===== MATERIAL PROVIDED
@[simp] theorem putLink_dev (i : Nat) (x : Link) : (putLink s i x).dev = s.dev := (congrArg State.dev (putLink_eq s i x) :)
@[simp] theorem putLink_md (i : Nat) (x : Link) : (putLink s i x).md = s.md := (congrArg State.md (putLink_eq s i x) :)
@[simp] theorem putLink_time (i : Nat) (x : Link) : (putLink s i x).time = s.time := (congrArg State.time (putLink_eq s i x) :)
@[simp] theorem putLink_pace (i : Nat) (x : Link) : (putLink s i x).pace = s.pace := (congrArg State.pace (putLink_eq s i x) :)
@[simp] theorem putLink_kpr (i : Nat) (x : Link) : (putLink s i x).kpr = s.kpr := (congrArg State.kpr (putLink_eq s i x) :)
@[simp] theorem putLink_svc (i : Nat) (x : Link) : (putLink s i x).svc = s.svc := (congrArg State.svc (putLink_eq s i x) :)
@[simp] theorem putLink_sec (i : Nat) (x : Link) : (putLink s i x).sec = s.sec := (congrArg State.sec (putLink_eq s i x) :)
@[simp] theorem putLink_grave (i : Nat) (x : Link) : (putLink s i x).grave = s.grave := (congrArg State.grave (putLink_eq s i x) :)
@[simp] theorem putLink_faults (i : Nat) (x : Link) : (putLink s i x).faults = s.faults := (congrArg State.faults (putLink_eq s i x) :)
@[simp] theorem putLink_mailboxes (i : Nat) (x : Link) : (putLink s i x).mailboxes = s.mailboxes := (congrArg State.mailboxes (putLink_eq s i x) :)
@[simp] theorem putLink_contexts (i : Nat) (x : Link) : (putLink s i x).contexts = s.contexts := (congrArg State.contexts (putLink_eq s i x) :)
@[simp] theorem putLink_msix (i : Nat) (x : Link) : (putLink s i x).msix = s.msix := (congrArg State.msix (putLink_eq s i x) :)
@[simp] theorem putLink_msixOpen (i : Nat) (x : Link) : (putLink s i x).msixOpen = s.msixOpen := (congrArg State.msixOpen (putLink_eq s i x) :)
@[simp] theorem putLink_msixPba (i : Nat) (x : Link) : (putLink s i x).msixPba = s.msixPba := (congrArg State.msixPba (putLink_eq s i x) :)
@[simp] theorem putLink_msixTable (i : Nat) (x : Link) : (putLink s i x).msixTable = s.msixTable := (congrArg State.msixTable (putLink_eq s i x) :)
@[simp] theorem putLink_held (i : Nat) (x : Link) : (putLink s i x).held = s.held := (congrArg State.held (putLink_eq s i x) :)
@[simp] theorem putLink_works (i : Nat) (x : Link) : (putLink s i x).works = s.works := (congrArg State.works (putLink_eq s i x) :)
@[simp] theorem putLink_cells (i : Nat) (x : Link) : (putLink s i x).cells = s.cells := (congrArg State.cells (putLink_eq s i x) :)
@[simp] theorem putLink_cellOwn (i : Nat) (x : Link) : (putLink s i x).cellOwn = s.cellOwn := (congrArg State.cellOwn (putLink_eq s i x) :)
@[simp] theorem putLink_hives (i : Nat) (x : Link) : (putLink s i x).hives = s.hives := (congrArg State.hives (putLink_eq s i x) :)
@[simp] theorem putLink_comb (i : Nat) (x : Link) : (putLink s i x).comb = s.comb := (congrArg State.comb (putLink_eq s i x) :)
@[simp] theorem putLink_scratch (i : Nat) (x : Link) : (putLink s i x).scratch = s.scratch := (congrArg State.scratch (putLink_eq s i x) :)
@[simp] theorem putLink_inner (i : Nat) (x : Link) : (putLink s i x).inner = s.inner := (congrArg State.inner (putLink_eq s i x) :)
@[simp] theorem putLink_combUe (i : Nat) (x : Link) : (putLink s i x).combUe = s.combUe := (congrArg State.combUe (putLink_eq s i x) :)
@[simp] theorem putLink_combCe (i : Nat) (x : Link) : (putLink s i x).combCe = s.combCe := (congrArg State.combCe (putLink_eq s i x) :)
@[simp] theorem putLink_active (i : Nat) (x : Link) : (putLink s i x).active = s.active := (congrArg State.active (putLink_eq s i x) :)
@[simp] theorem putLink_combOwn (i : Nat) (x : Link) : (putLink s i x).combOwn = s.combOwn := (congrArg State.combOwn (putLink_eq s i x) :)
@[simp] theorem putLink_queues (i : Nat) (x : Link) : (putLink s i x).queues = s.queues := (congrArg State.queues (putLink_eq s i x) :)
@[simp] theorem putLink_doorbells (i : Nat) (x : Link) : (putLink s i x).doorbells = s.doorbells := (congrArg State.doorbells (putLink_eq s i x) :)
@[simp] theorem putLink_caps (i : Nat) (x : Link) : (putLink s i x).caps = s.caps := (congrArg State.caps (putLink_eq s i x) :)
@[simp] theorem putLink_chans (i : Nat) (x : Link) : (putLink s i x).chans = s.chans := (congrArg State.chans (putLink_eq s i x) :)
@[simp] theorem putLink_tasks (i : Nat) (x : Link) : (putLink s i x).tasks = s.tasks := (congrArg State.tasks (putLink_eq s i x) :)
@[simp] theorem putLink_counters (i : Nat) (x : Link) : (putLink s i x).counters = s.counters := (congrArg State.counters (putLink_eq s i x) :)
@[simp] theorem putLink_timers (i : Nat) (x : Link) : (putLink s i x).timers = s.timers := (congrArg State.timers (putLink_eq s i x) :)
@[simp] theorem putLink_pins (i : Nat) (x : Link) : (putLink s i x).pins = s.pins := (congrArg State.pins (putLink_eq s i x) :)
@[simp] theorem putLink_hops (i : Nat) (x : Link) : (putLink s i x).hops = s.hops := (congrArg State.hops (putLink_eq s i x) :)
@[simp] theorem putLink_wagEpoch (i : Nat) (x : Link) : (putLink s i x).wagEpoch = s.wagEpoch := (congrArg State.wagEpoch (putLink_eq s i x) :)
@[simp] theorem putLink_domains (i : Nat) (x : Link) : (putLink s i x).domains = s.domains := (congrArg State.domains (putLink_eq s i x) :)
@[simp] theorem putLink_col (i : Nat) (x : Link) : (putLink s i x).col = s.col := (congrArg State.col (putLink_eq s i x) :)
@[simp] theorem putLink_rxLanes (i : Nat) (x : Link) : (putLink s i x).rxLanes = s.rxLanes := (congrArg State.rxLanes (putLink_eq s i x) :)
@[simp] theorem putLink_dmcs (i : Nat) (x : Link) : (putLink s i x).dmcs = s.dmcs := (congrArg State.dmcs (putLink_eq s i x) :)
@[simp] theorem putLink_dram (i : Nat) (x : Link) : (putLink s i x).dram = s.dram := (congrArg State.dram (putLink_eq s i x) :)
@[simp] theorem putLink_dramUe (i : Nat) (x : Link) : (putLink s i x).dramUe = s.dramUe := (congrArg State.dramUe (putLink_eq s i x) :)
@[simp] theorem putLink_dramCe (i : Nat) (x : Link) : (putLink s i x).dramCe = s.dramCe := (congrArg State.dramCe (putLink_eq s i x) :)
@[simp] theorem putLink_dramOwn (i : Nat) (x : Link) : (putLink s i x).dramOwn = s.dramOwn := (congrArg State.dramOwn (putLink_eq s i x) :)
@[simp] theorem putLink_dramSystem (i : Nat) (x : Link) : (putLink s i x).dramSystem = s.dramSystem := (congrArg State.dramSystem (putLink_eq s i x) :)
@[simp] theorem putLink_interleave (i : Nat) (x : Link) : (putLink s i x).interleave = s.interleave := (congrArg State.interleave (putLink_eq s i x) :)
@[simp] theorem putLink_ctxBase (i : Nat) (x : Link) : (putLink s i x).ctxBase = s.ctxBase := (congrArg State.ctxBase (putLink_eq s i x) :)
@[simp] theorem putLink_ageLimit (i : Nat) (x : Link) : (putLink s i x).ageLimit = s.ageLimit := (congrArg State.ageLimit (putLink_eq s i x) :)
@[simp] theorem putLink_minMargin (i : Nat) (x : Link) : (putLink s i x).minMargin = s.minMargin := (congrArg State.minMargin (putLink_eq s i x) :)
@[simp] theorem putLink_trackH (i : Nat) (x : Link) : (putLink s i x).trackH = s.trackH := (congrArg State.trackH (putLink_eq s i x) :)
@[simp] theorem putLink_ceLimit (i : Nat) (x : Link) : (putLink s i x).ceLimit = s.ceLimit := (congrArg State.ceLimit (putLink_eq s i x) :)
@[simp] theorem putLink_scrubOn (i : Nat) (x : Link) : (putLink s i x).scrubOn = s.scrubOn := (congrArg State.scrubOn (putLink_eq s i x) :)
@[simp] theorem putLink_scrubPeriod (i : Nat) (x : Link) : (putLink s i x).scrubPeriod = s.scrubPeriod := (congrArg State.scrubPeriod (putLink_eq s i x) :)
@[simp] theorem putLink_auxs (i : Nat) (x : Link) : (putLink s i x).auxs = s.auxs := (congrArg State.auxs (putLink_eq s i x) :)
@[simp] theorem putLink_auxClrN (i : Nat) (x : Link) : (putLink s i x).auxClrN = s.auxClrN := (congrArg State.auxClrN (putLink_eq s i x) :)
@[simp] theorem putLink_rpl (i : Nat) (x : Link) : (putLink s i x).rpl = s.rpl := (congrArg State.rpl (putLink_eq s i x) :)
@[simp] theorem putLink_bus (i : Nat) (x : Link) : (putLink s i x).bus = s.bus := (congrArg State.bus (putLink_eq s i x) :)
@[simp] theorem putLink_bulk (i : Nat) (x : Link) : (putLink s i x).bulk = s.bulk := (congrArg State.bulk (putLink_eq s i x) :)
@[simp] theorem putLink_free (i : Nat) (x : Link) : (putLink s i x).free = s.free := (congrArg State.free (putLink_eq s i x) :)
@[simp] theorem putLink_pending (i : Nat) (x : Link) : (putLink s i x).pending = s.pending := (congrArg State.pending (putLink_eq s i x) :)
==========
## WHAT NEEDS TO BE DONE
With the first line of the material as the start and the line containing "State.md (putLink_eq s i x) :)" as the end, repeat that span exactly and add nothing.

## SOLUTION FOR THIS EXERCISE
@[simp] theorem putLink_dev (i : Nat) (x : Link) : (putLink s i x).dev = s.dev := (congrArg State.dev (putLink_eq s i x) :)
@[simp] theorem putLink_md (i : Nat) (x : Link) : (putLink s i x).md = s.md := (congrArg State.md (putLink_eq s i x) :)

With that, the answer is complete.